** Opening Input for this task block **

-- ==== Sys2Proof/Laws/PerInstr.lean ====
section
/-! SUPPORT. Statements about every operation as syntax, one lemma per constructor. `DescriptorLength`: the descriptor of a
well-formed operation has exactly the length its own bytes announce (30_encoding.md R59), its first byte names the operation, and
no descriptor is longer than 261 bytes (R59: `6 + len`). -/

namespace Sys2Proof.Laws

/-- The descriptor of a well-formed operation is as long as R59 says, and its `op` byte is the operation's. -/
def DescriptorLength.Statement (i : Instr) : Prop :=
  i.wf = true → (encode i).length = i.opcode.format.length (fun k => (encode i).getD k 0) ∧
    (encode i).head? = some i.opcode.code ∧ (encode i).length ≤ 261

/-- The count byte of a payload that fits one is its length. -/
theorem countByte_toNat {d : List Byte} (h : d.length ≤ 255) : (countByte d).toNat = d.length := by
  simp only [countByte, BitVec.toNat_ofNat]
  omega

theorem DescriptorLength.wrreg (a : Byte) (v : Byte) : DescriptorLength.Statement (.wrreg a v) :=
  fun _ => ⟨rfl, rfl, by simp [encode, Instr.operandBytes]⟩

theorem DescriptorLength.wrblk (a : Byte) (d : List Byte) : DescriptorLength.Statement (.wrblk a d) := by
  intro h
  have hd : d.length ≤ 255 := of_decide_eq_true h
  simp only [encode, Instr.operandBytes, Instr.opcode, Opcode.format, Format.length, List.length_cons, List.getD_cons_succ,
    List.getD_cons_zero, countByte_toNat hd, List.head?_cons, true_and]
  omega

theorem DescriptorLength.rdreg (a : Byte) : DescriptorLength.Statement (.rdreg a) :=
  fun _ => ⟨rfl, rfl, by simp [encode, Instr.operandBytes]⟩

theorem DescriptorLength.rdblk (a : Byte) (n : Byte) : DescriptorLength.Statement (.rdblk a n) :=
  fun _ => ⟨rfl, rfl, by simp [encode, Instr.operandBytes]⟩

theorem DescriptorLength.chdis (ch : Byte) : DescriptorLength.Statement (.chdis ch) :=
  fun _ => ⟨rfl, rfl, by simp [encode, Instr.operandBytes]⟩

theorem DescriptorLength.chtx (ch : Byte) (i1 : Byte) (i2 : Nibble) (rak : Bool) (d : List Byte) : DescriptorLength.Statement (.chtx ch i1 i2 rak d) := by
  intro h
  have hd : d.length ≤ 255 := of_decide_eq_true h
  simp only [encode, Instr.operandBytes, Instr.opcode, Opcode.format, Format.length, List.length_cons, List.getD_cons_succ,
    List.getD_cons_zero, countByte_toNat hd, List.head?_cons, true_and]
  omega

theorem DescriptorLength.chrx (ch : Byte) (i1 : Byte) (i2 : Nibble) (len : Byte) : DescriptorLength.Statement (.chrx ch i1 i2 len) :=
  fun _ => ⟨rfl, rfl, by simp [encode, Instr.operandBytes]⟩

theorem DescriptorLength.chrrn (ch : Byte) (i1 : Byte) (i2 : Nibble) (len : Byte) : DescriptorLength.Statement (.chrrn ch i1 i2 len) :=
  fun _ => ⟨rfl, rfl, by simp [encode, Instr.operandBytes]⟩

theorem DescriptorLength.chrr (ch : Byte) (i1 : Byte) (i2 : Nibble) (len : Byte) : DescriptorLength.Statement (.chrr ch i1 i2 len) :=
  fun _ => ⟨rfl, rfl, by simp [encode, Instr.operandBytes]⟩

theorem DescriptorLength.chir (ch : Byte) (i1 : Byte) (i2 : Nibble) (d : List Byte) : DescriptorLength.Statement (.chir ch i1 i2 d) := by
  intro h
  have hd : d.length ≤ 255 := of_decide_eq_true h
  simp only [encode, Instr.operandBytes, Instr.opcode, Opcode.format, Format.length, List.length_cons, List.getD_cons_succ,
    List.getD_cons_zero, countByte_toNat hd, List.head?_cons, true_and]
  omega

theorem DescriptorLength.chdr (ch : Byte) (i1 : Byte) (i2 : Nibble) (d : List Byte) : DescriptorLength.Statement (.chdr ch i1 i2 d) := by
  intro h
  have hd : d.length ≤ 255 := of_decide_eq_true h
  simp only [encode, Instr.operandBytes, Instr.opcode, Opcode.format, Format.length, List.length_cons, List.getD_cons_succ,
    List.getD_cons_zero, countByte_toNat hd, List.head?_cons, true_and]
  omega

theorem DescriptorLength.chrrd (ch : Byte) (i1 : Byte) (i2 : Nibble) (len : Byte) : DescriptorLength.Statement (.chrrd ch i1 i2 len) :=
  fun _ => ⟨rfl, rfl, by simp [encode, Instr.operandBytes]⟩

theorem DescriptorLength.rdmsg (ch : Byte) : DescriptorLength.Statement (.rdmsg ch) :=
  fun _ => ⟨rfl, rfl, by simp [encode, Instr.operandBytes]⟩

theorem DescriptorLength.lastch : DescriptorLength.Statement .lastch :=
  fun _ => ⟨rfl, rfl, by simp [encode, Instr.operandBytes]⟩

theorem DescriptorLength.rderr : DescriptorLength.Statement .rderr :=
  fun _ => ⟨rfl, rfl, by simp [encode, Instr.operandBytes]⟩

end Sys2Proof.Laws
end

** Closing Input for this task block **

Instructions to follow
Please retype, with no changes, the lines that run from the first line of the entries to the line with "well-formed operation has", both ends included.

Finished task
-- ==== Sys2Proof/Laws/PerInstr.lean ====
section
/-! SUPPORT. Statements about every operation as syntax, one lemma per constructor. `DescriptorLength`: the descriptor of a
well-formed operation has exactly the length its own bytes announce (30_encoding.md R59), its first byte names the operation, and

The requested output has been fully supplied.